Nicht nur ihre Seelen würden Qualen erleiden, sondern im Gegensatz zu den Toten würde auch ihr Fleisch für ewige Schmerzen bereit sein.
„HÖRT AUF! ICH BITT EUCH!!“ Die Teufel lachten über die Flehen der Elfen, denn sie wussten, dass eine göttliche Macht ihr Schicksal bereits besiegelt hatte.
Bald wurden sie alle in die ewig lodernden Flammen des ersten Kreises der Hölle gezogen – und doch hallten ihre schrecklichen Schreie weiter nach. Unbeeindruckt davon ging Amedith durch die Blutlache auf die von Fackeln beleuchtete Tür am Ende zu.
„Liliyana …“, murmelte er und starrte wie gebannt auf das Ende, als gäbe es nichts anderes auf der Welt.
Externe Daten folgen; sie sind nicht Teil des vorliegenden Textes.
structure Line where
  running : Bool := false
  /-- Tick at which base tick 0 fell, and the base ticks since. -/
  origin : Nat := 0
  base : Nat := 0
  axis : List Axis := List.replicate 16 {}
  grp : List AxGroup := List.replicate 8 {}
  /-- Last good value of each ADC channel and last code of each DAC channel. -/
  adc : List Word := List.replicate 8 0#32
  dac : List Nat := List.replicate 8 0
  /-- Values offered to the DAC channels and waiting for their application; the value last applied. -/
  dacCmd : List (Option AxCmd) := List.replicate 8 none
  dacVal : List Word := List.replicate 8 0#32
  /-- GPIO: levels at the pins, filtered levels, when a change was first seen, levels the outputs were last given, levels and
  outputs that controllers drive. -/
  gpioPin : BitVec 32 := 0#32
  gpioIn : BitVec 32 := 0#32
  gpioSeen : List (Nat × Nat) := []
  gpioOut : BitVec 32 := 0#32
  gpioQp : BitVec 32 := 0#32
  gpioQpOn : BitVec 32 := 0#32
  qp : List QpCtl := List.replicate 8 {}
  qpCfgErr : Bool := false
  car : List Carriage := List.replicate 8 {}
  batch : Option Batch := none
  version : Nat := 0
  dirty : List DirtyBox := []
  /-- Bounding box of the regions loaded since the last publish, the store that is the front, and the version whose batches
  hold the shadow. -/
  pendBox : Option (List (Int × Int)) := none
  mapFront : Nat := 0
  held : Option Nat := none
  /-- SP at the planner's last base tick (R419). -/
  spBase : Int := 0
  occT0 : Nat := 0
  occT0Shadow : Nat := 0
  /-- Host requests waiting for the next base tick (R398), REQ_IDs taken and not ended (R421). -/
  hostReqs : List Req := []
  taken : List Req := []
  /-- Requests taken since power-on. -/
  reqs : Nat := 0
  deriving DecidableEq, Repr, Inhabited

/-! ### Plumb and safety (R427 to R462) -/

inductive PlumbState where
  | starting
  | healthy
  | resync
  | safeRestart
  | lockout
  | failed
  | split
  deriving DecidableEq, Repr, Inhabited

/-- An instruction of a rule program (R439), decoded at load. -/
structure RuleInstr where
  op : Nat
  gd : Nat
  ga : Nat
  gb : Nat
  imm : Word
  deriving DecidableEq, Repr, Inhabited

/-- A rule image (R438): its programs, each with its enable flag, its constants, its version and its digest. -/
structure RuleImage where
  version : Nat
  programs : List (Bool × List RuleInstr)
  consts : List (BitVec 64)
  digest : List Byte
  deriving DecidableEq, Repr, Inhabited

/-- The verdict of a round on a target (R441). -/
structure Verdict where
  permit : Bool := false
  deny : Option Nat := none
  subst : Option Word := none
  deriving DecidableEq, Repr, Inhabited

/-- A line target (R429, R441 to R443, R454). -/
structure Target where
  /-- The value offered in the round, FP32, for a value target. -/
  offered : Option Word := none
  /-- The permit bit in force, and the one of the verdict being formed. -/
  permit : Bool := false
  inFallback : Bool := true
  /-- The fallback comes of DENY_LIMIT alone (R443). -/
  byDeny : Bool := false
  /-- Released by the host, held until its next PERMIT. -/
  releasing : Bool := false
  /-- The value last applied, and the level at the pin of a permission target. -/
  applied : Option Word := none
  level : Bool := false
  denials : Nat := 0
  lastCode : Nat := 0
  deriving DecidableEq, Repr, Inhabited

/-- An open stage watch (R444). -/
structure Watch where
  id : Nat
  opened : Nat
  closes : Nat
  /-- An injection ignores its kicks, or kicks it at once (R587). -/
  inj : Nat := 0
  deriving DecidableEq, Repr, Inhabited

/-- A watched stage (R444 to R446). -/
structure Stage where
  watches : List Watch := []
  consec : Nat := 0
  deriving DecidableEq, Repr, Inhabited

/-- A safety restart in progress (R455). -/
structure Restart where
  since : Nat
  cause : Nat
  /-- The line-side engine runs again (step 7); the targets leave fallback at the end whatever AUTO_RELEASE holds (R456). -/
  line : Bool := false
  release : Bool := false
  deriving DecidableEq, Repr, Inhabited

/-- A self-test slice in progress (R449). -/
structure SliceRun where
  cls : Nat
  target : Nat
  since : Nat
  deriving DecidableEq, Repr, Inhabited

structure Plumb where
  st : PlumbState := .starting
  /-- RULES_EN has been set on a READY device (R433). -/
  dual : Bool := false
  resyncLeft : Nat := 0
  /-- Rounds of the last divergences. -/
  diverge : List Nat := []
  image : Option RuleImage := none
  staged : Option RuleImage := none
  /-- The image a RECOVER loads again. -/
  stored : Option RuleImage := none
  targets : List Target := List.replicate 80 {}
  /-- The context of the rule program that runs: g0 to g15, instructions still skipped, ended. -/
  g : List (BitVec 64) := List.replicate 16 0
  skip : Nat := 0
  ended : Bool := false
  /-- Instructions that the round in progress has still to run, program by program. -/
  left : Option (List (List RuleInstr)) := none
  /-- The inputs latched for the round, by selector, and the value targets with a value offered at its start (R430, R431). -/
  snap : List (Nat × BitVec 64) := []
  judge : List Nat := []
  verdicts : List Verdict := List.replicate 80 {}
  safeReq : Option Nat := none
  /-- Assertions of each Course output in the previous round. -/
  asserts : List Nat := List.replicate 24 0
  assertsNow : List Nat := List.replicate 24 0
  /-- Levels of SAFE_OK_A and SAFE_OK_B. -/
  okA : Bool := false
  okB : Bool := false
  roundAt : Nat := 0
  stages : List Stage := List.replicate 8 {}
  watchId : Nat := 0
  /-- Keystone: mismatches in a row and last outcome of each pair; the first run after an epoch switch; the pairs whose
  result is awaited; whether a rollback is in progress. -/
  ksRow : List Nat := [0, 0, 0, 0]
  ksLast : List Nat := [0, 0, 0, 0]
  ksAfterEpoch : Bool := false
  /-- The Keystone graph of the first Keystone frame after an epoch switch (R448). -/
  ksFirst : Option Nat := none
  /-- Keystone graphs that have been judged MISSING. -/
  ksSeen : List Nat := []
  /-- Self-test rotation (R449). -/
  stPtr : Nat := 0
  stCore : Nat := 0
  slice : Option SliceRun := none
  stAt : Nat := 0
  /-- Tick at which each checker last passed: key 256 × class + checker. -/
  stPass : List (Nat × Nat) := []
  latent : Bool := false
  latentCls : List Nat := []
  /-- Ticks of the triggers of the present RESTART_WINDOW (R456). -/
  triggers : List Nat := []
  /-- Ticks of the triggers counted in PLUMB_SAFE_CNT [15:0]. -/
  safeTicks : List Nat := []
  restart : Option Restart := none
  /-- Why LOCKOUT was entered: 0 none, 1 failed restart, 2 self-test, 3 RESTART_MAX. -/
  lockWhy : Nat := 0
  recovering : Bool := false
  /-- A RECOVER has failed, and when. -/
  recFailed : Option Nat := none
  /-- The safe state is in force: targets are held in fallback until a release. -/
  safe : Bool := false
  /-- A trigger that started no restart (R540) holds the targets until SAFE_CLEAR. -/
  untilClear : Bool := false
  /-- A successful RECOVER (R435) holds the targets until SAFE_CLEAR. -/
  recovered : Bool := false
  /-- SAFE_REQ_N is low, and since when. -/
  reqLow : Option Nat := none
  /-- Compute and line-side engines stay in reset (R455). -/
  held : Bool := false
  restartPairs : List Nat := []
  deriving DecidableEq, Repr, Inhabited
„Du willst, dass ich die Gefangenen befreie?“ Da sie seine Absicht bereits kannte, ließ die Feen-Teufelin ihn gewähren, während sie die Gefangenen von ihren Fesseln befreite und sie so gut sie konnte heilte.
„Raven wird wahrscheinlich sauer sein“, dachte sie, aber als sie einen letzten Blick auf Amediths Rücken warf, lächelte sie, bevor sie zu dem Schluss kam: „Ich bezweifle, dass ihm das noch wichtig ist, und dem Magier sollte es auch egal sein.“
Obwohl der Plan nun ruiniert war, setzten Raven und die anderen ihn wie besprochen fort. Welche Folgen würde diese Abweichung jedoch haben? Das blieb abzuwarten.